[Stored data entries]

/-! ### updThatch -/

@[simp] theorem updThatch_tm (s : State) (t : Nat) (f : ThatchSt → ThatchSt) : (updThatch s t f).tm = s.tm := rfl
@[simp] theorem updThatch_evt (s : State) (t : Nat) (f : ThatchSt → ThatchSt) : (updThatch s t f).evt = s.evt := rfl
@[simp] theorem updThatch_isl (s : State) (t : Nat) (f : ThatchSt → ThatchSt) : (updThatch s t f).isl = s.isl := rfl
@[simp] theorem updThatch_flt (s : State) (t : Nat) (f : ThatchSt → ThatchSt) : (updThatch s t f).flt = s.flt := rfl
@[simp] theorem updThatch_boot (s : State) (t : Nat) (f : ThatchSt → ThatchSt) : (updThatch s t f).boot = s.boot := rfl
@[simp] theorem updThatch_bat (s : State) (t : Nat) (f : ThatchSt → ThatchSt) : (updThatch s t f).bat = s.bat := rfl
@[simp] theorem updThatch_tel (s : State) (t : Nat) (f : ThatchSt → ThatchSt) : (updThatch s t f).tel = s.tel := rfl
@[simp] theorem updThatch_pins (s : State) (t : Nat) (f : ThatchSt → ThatchSt) : (updThatch s t f).pins = s.pins := rfl
@[simp] theorem updThatch_sup (s : State) (t : Nat) (f : ThatchSt → ThatchSt) : (updThatch s t f).sup = s.sup := rfl
@[simp] theorem updThatch_thm (s : State) (t : Nat) (f : ThatchSt → ThatchSt) : (updThatch s t f).thm = s.thm := rfl
@[simp] theorem updThatch_air (s : State) (t : Nat) (f : ThatchSt → ThatchSt) : (updThatch s t f).air = s.air := rfl
@[simp] theorem updThatch_dram (s : State) (t : Nat) (f : ThatchSt → ThatchSt) : (updThatch s t f).dram = s.dram := rfl
@[simp] theorem updThatch_buf (s : State) (t : Nat) (f : ThatchSt → ThatchSt) : (updThatch s t f).buf = s.buf := rfl
@[simp] theorem updThatch_host (s : State) (t : Nat) (f : ThatchSt → ThatchSt) : (updThatch s t f).host = s.host := rfl
@[simp] theorem updThatch_hmp (s : State) (t : Nat) (f : ThatchSt → ThatchSt) : (updThatch s t f).hmp = s.hmp := rfl
@[simp] theorem updThatch_sec (s : State) (t : Nat) (f : ThatchSt → ThatchSt) : (updThatch s t f).sec = s.sec := rfl
@[simp] theorem updThatch_chg (s : State) (t : Nat) (f : ThatchSt → ThatchSt) : (updThatch s t f).chg = s.chg := rfl
@[simp] theorem updThatch_prof (s : State) (t : Nat) (f : ThatchSt → ThatchSt) : (updThatch s t f).prof = s.prof := rfl
@[simp] theorem updThatch_eav (s : State) (t : Nat) (f : ThatchSt → ThatchSt) : (updThatch s t f).eav = s.eav := rfl
@[simp] theorem updThatch_zns (s : State) (t : Nat) (f : ThatchSt → ThatchSt) : (updThatch s t f).zns = s.zns := rfl
@[simp] theorem updThatch_adm (s : State) (t : Nat) (f : ThatchSt → ThatchSt) : (updThatch s t f).adm = s.adm := rfl
@[simp] theorem updThatch_free (s : State) (t : Nat) (f : ThatchSt → ThatchSt) : (updThatch s t f).free = s.free := rfl
@[simp] theorem updThatch_pending (s : State) (t : Nat) (f : ThatchSt → ThatchSt) : (updThatch s t f).pending = s.pending := rfl

/-! ### updChan -/

@[simp] theorem updChan_tm (s : State) (c : Nat) (f : ChanSt → ChanSt) : (updChan s c f).tm = s.tm := rfl
@[simp] theorem updChan_evt (s : State) (c : Nat) (f : ChanSt → ChanSt) : (updChan s c f).evt = s.evt := rfl
@[simp] theorem updChan_isl (s : State) (c : Nat) (f : ChanSt → ChanSt) : (updChan s c f).isl = s.isl := rfl
@[simp] theorem updChan_flt (s : State) (c : Nat) (f : ChanSt → ChanSt) : (updChan s c f).flt = s.flt := rfl
@[simp] theorem updChan_boot (s : State) (c : Nat) (f : ChanSt → ChanSt) : (updChan s c f).boot = s.boot := rfl
@[simp] theorem updChan_bat (s : State) (c : Nat) (f : ChanSt → ChanSt) : (updChan s c f).bat = s.bat := rfl
@[simp] theorem updChan_tel (s : State) (c : Nat) (f : ChanSt → ChanSt) : (updChan s c f).tel = s.tel := rfl
@[simp] theorem updChan_pins (s : State) (c : Nat) (f : ChanSt → ChanSt) : (updChan s c f).pins = s.pins := rfl
@[simp] theorem updChan_sup (s : State) (c : Nat) (f : ChanSt → ChanSt) : (updChan s c f).sup = s.sup := rfl
@[simp] theorem updChan_thm (s : State) (c : Nat) (f : ChanSt → ChanSt) : (updChan s c f).thm = s.thm := rfl
@[simp] theorem updChan_air (s : State) (c : Nat) (f : ChanSt → ChanSt) : (updChan s c f).air = s.air := rfl
@[simp] theorem updChan_dram (s : State) (c : Nat) (f : ChanSt → ChanSt) : (updChan s c f).dram = s.dram := rfl
@[simp] theorem updChan_buf (s : State) (c : Nat) (f : ChanSt → ChanSt) : (updChan s c f).buf = s.buf := rfl
@[simp] theorem updChan_host (s : State) (c : Nat) (f : ChanSt → ChanSt) : (updChan s c f).host = s.host := rfl
@[simp] theorem updChan_hmp (s : State) (c : Nat) (f : ChanSt → ChanSt) : (updChan s c f).hmp = s.hmp := rfl
@[simp] theorem updChan_sec (s : State) (c : Nat) (f : ChanSt → ChanSt) : (updChan s c f).sec = s.sec := rfl
@[simp] theorem updChan_chg (s : State) (c : Nat) (f : ChanSt → ChanSt) : (updChan s c f).chg = s.chg := rfl
@[simp] theorem updChan_prof (s : State) (c : Nat) (f : ChanSt → ChanSt) : (updChan s c f).prof = s.prof := rfl
@[simp] theorem updChan_eav (s : State) (c : Nat) (f : ChanSt → ChanSt) : (updChan s c f).eav = s.eav := rfl
@[simp] theorem updChan_zns (s : State) (c : Nat) (f : ChanSt → ChanSt) : (updChan s c f).zns = s.zns := rfl
@[simp] theorem updChan_adm (s : State) (c : Nat) (f : ChanSt → ChanSt) : (updChan s c f).adm = s.adm := rfl
@[simp] theorem updChan_free (s : State) (c : Nat) (f : ChanSt → ChanSt) : (updChan s c f).free = s.free := rfl
@[simp] theorem updChan_pending (s : State) (c : Nat) (f : ChanSt → ChanSt) : (updChan s c f).pending = s.pending := rfl

/-! ### updDesc -/

@[simp] theorem updDesc_tm (s : State) (d : Desc) (f : Desc → Desc) : (updDesc s d f).tm = s.tm := rfl
@[simp] theorem updDesc_evt (s : State) (d : Desc) (f : Desc → Desc) : (updDesc s d f).evt = s.evt := rfl
@[simp] theorem updDesc_isl (s : State) (d : Desc) (f : Desc → Desc) : (updDesc s d f).isl = s.isl := rfl
@[simp] theorem updDesc_flt (s : State) (d : Desc) (f : Desc → Desc) : (updDesc s d f).flt = s.flt := rfl
@[simp] theorem updDesc_boot (s : State) (d : Desc) (f : Desc → Desc) : (updDesc s d f).boot = s.boot := rfl
@[simp] theorem updDesc_bat (s : State) (d : Desc) (f : Desc → Desc) : (updDesc s d f).bat = s.bat := rfl
@[simp] theorem updDesc_tel (s : State) (d : Desc) (f : Desc → Desc) : (updDesc s d f).tel = s.tel := rfl
@[simp] theorem updDesc_pins (s : State) (d : Desc) (f : Desc → Desc) : (updDesc s d f).pins = s.pins := rfl
@[simp] theorem updDesc_sup (s : State) (d : Desc) (f : Desc → Desc) : (updDesc s d f).sup = s.sup := rfl
@[simp] theorem updDesc_thm (s : State) (d : Desc) (f : Desc → Desc) : (updDesc s d f).thm = s.thm := rfl
@[simp] theorem updDesc_air (s : State) (d : Desc) (f : Desc → Desc) : (updDesc s d f).air = s.air := rfl
@[simp] theorem updDesc_dram (s : State) (d : Desc) (f : Desc → Desc) : (updDesc s d f).dram = s.dram := rfl
@[simp] theorem updDesc_buf (s : State) (d : Desc) (f : Desc → Desc) : (updDesc s d f).buf = s.buf := rfl
@[simp] theorem updDesc_host (s : State) (d : Desc) (f : Desc → Desc) : (updDesc s d f).host = s.host := rfl
@[simp] theorem updDesc_hmp (s : State) (d : Desc) (f : Desc → Desc) : (updDesc s d f).hmp = s.hmp := rfl
@[simp] theorem updDesc_sec (s : State) (d : Desc) (f : Desc → Desc) : (updDesc s d f).sec = s.sec := rfl
@[simp] theorem updDesc_chg (s : State) (d : Desc) (f : Desc → Desc) : (updDesc s d f).chg = s.chg := rfl
@[simp] theorem updDesc_prof (s : State) (d : Desc) (f : Desc → Desc) : (updDesc s d f).prof = s.prof := rfl
@[simp] theorem updDesc_eav (s : State) (d : Desc) (f : Desc → Desc) : (updDesc s d f).eav = s.eav := rfl
@[simp] theorem updDesc_zns (s : State) (d : Desc) (f : Desc → Desc) : (updDesc s d f).zns = s.zns := rfl
@[simp] theorem updDesc_adm (s : State) (d : Desc) (f : Desc → Desc) : (updDesc s d f).adm = s.adm := rfl
@[simp] theorem updDesc_free (s : State) (d : Desc) (f : Desc → Desc) : (updDesc s d f).free = s.free := rfl
@[simp] theorem updDesc_pending (s : State) (d : Desc) (f : Desc → Desc) : (updDesc s d f).pending = s.pending := rfl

_Exercise_
Nothing beyond the line that contains "t f).hmp = s.hmp := rfl" belongs in the answer; reproduce the entries exactly from their first line through it.

_Exercise result_
/-! ### updThatch -/

@[simp] theorem updThatch_tm (s : State) (t : Nat) (f : ThatchSt → ThatchSt) : (updThatch s t f).tm = s.tm := rfl
@[simp] theorem updThatch_evt (s : State) (t : Nat) (f : ThatchSt → ThatchSt) : (updThatch s t f).evt = s.evt := rfl
@[simp] theorem updThatch_isl (s : State) (t : Nat) (f : ThatchSt → ThatchSt) : (updThatch s t f).isl = s.isl := rfl
@[simp] theorem updThatch_flt (s : State) (t : Nat) (f : ThatchSt → ThatchSt) : (updThatch s t f).flt = s.flt := rfl
@[simp] theorem updThatch_boot (s : State) (t : Nat) (f : ThatchSt → ThatchSt) : (updThatch s t f).boot = s.boot := rfl
@[simp] theorem updThatch_bat (s : State) (t : Nat) (f : ThatchSt → ThatchSt) : (updThatch s t f).bat = s.bat := rfl
@[simp] theorem updThatch_tel (s : State) (t : Nat) (f : ThatchSt → ThatchSt) : (updThatch s t f).tel = s.tel := rfl
@[simp] theorem updThatch_pins (s : State) (t : Nat) (f : ThatchSt → ThatchSt) : (updThatch s t f).pins = s.pins := rfl
@[simp] theorem updThatch_sup (s : State) (t : Nat) (f : ThatchSt → ThatchSt) : (updThatch s t f).sup = s.sup := rfl
@[simp] theorem updThatch_thm (s : State) (t : Nat) (f : ThatchSt → ThatchSt) : (updThatch s t f).thm = s.thm := rfl
@[simp] theorem updThatch_air (s : State) (t : Nat) (f : ThatchSt → ThatchSt) : (updThatch s t f).air = s.air := rfl
@[simp] theorem updThatch_dram (s : State) (t : Nat) (f : ThatchSt → ThatchSt) : (updThatch s t f).dram = s.dram := rfl
@[simp] theorem updThatch_buf (s : State) (t : Nat) (f : ThatchSt → ThatchSt) : (updThatch s t f).buf = s.buf := rfl
@[simp] theorem updThatch_host (s : State) (t : Nat) (f : ThatchSt → ThatchSt) : (updThatch s t f).host = s.host := rfl
@[simp] theorem updThatch_hmp (s : State) (t : Nat) (f : ThatchSt → ThatchSt) : (updThatch s t f).hmp = s.hmp := rfl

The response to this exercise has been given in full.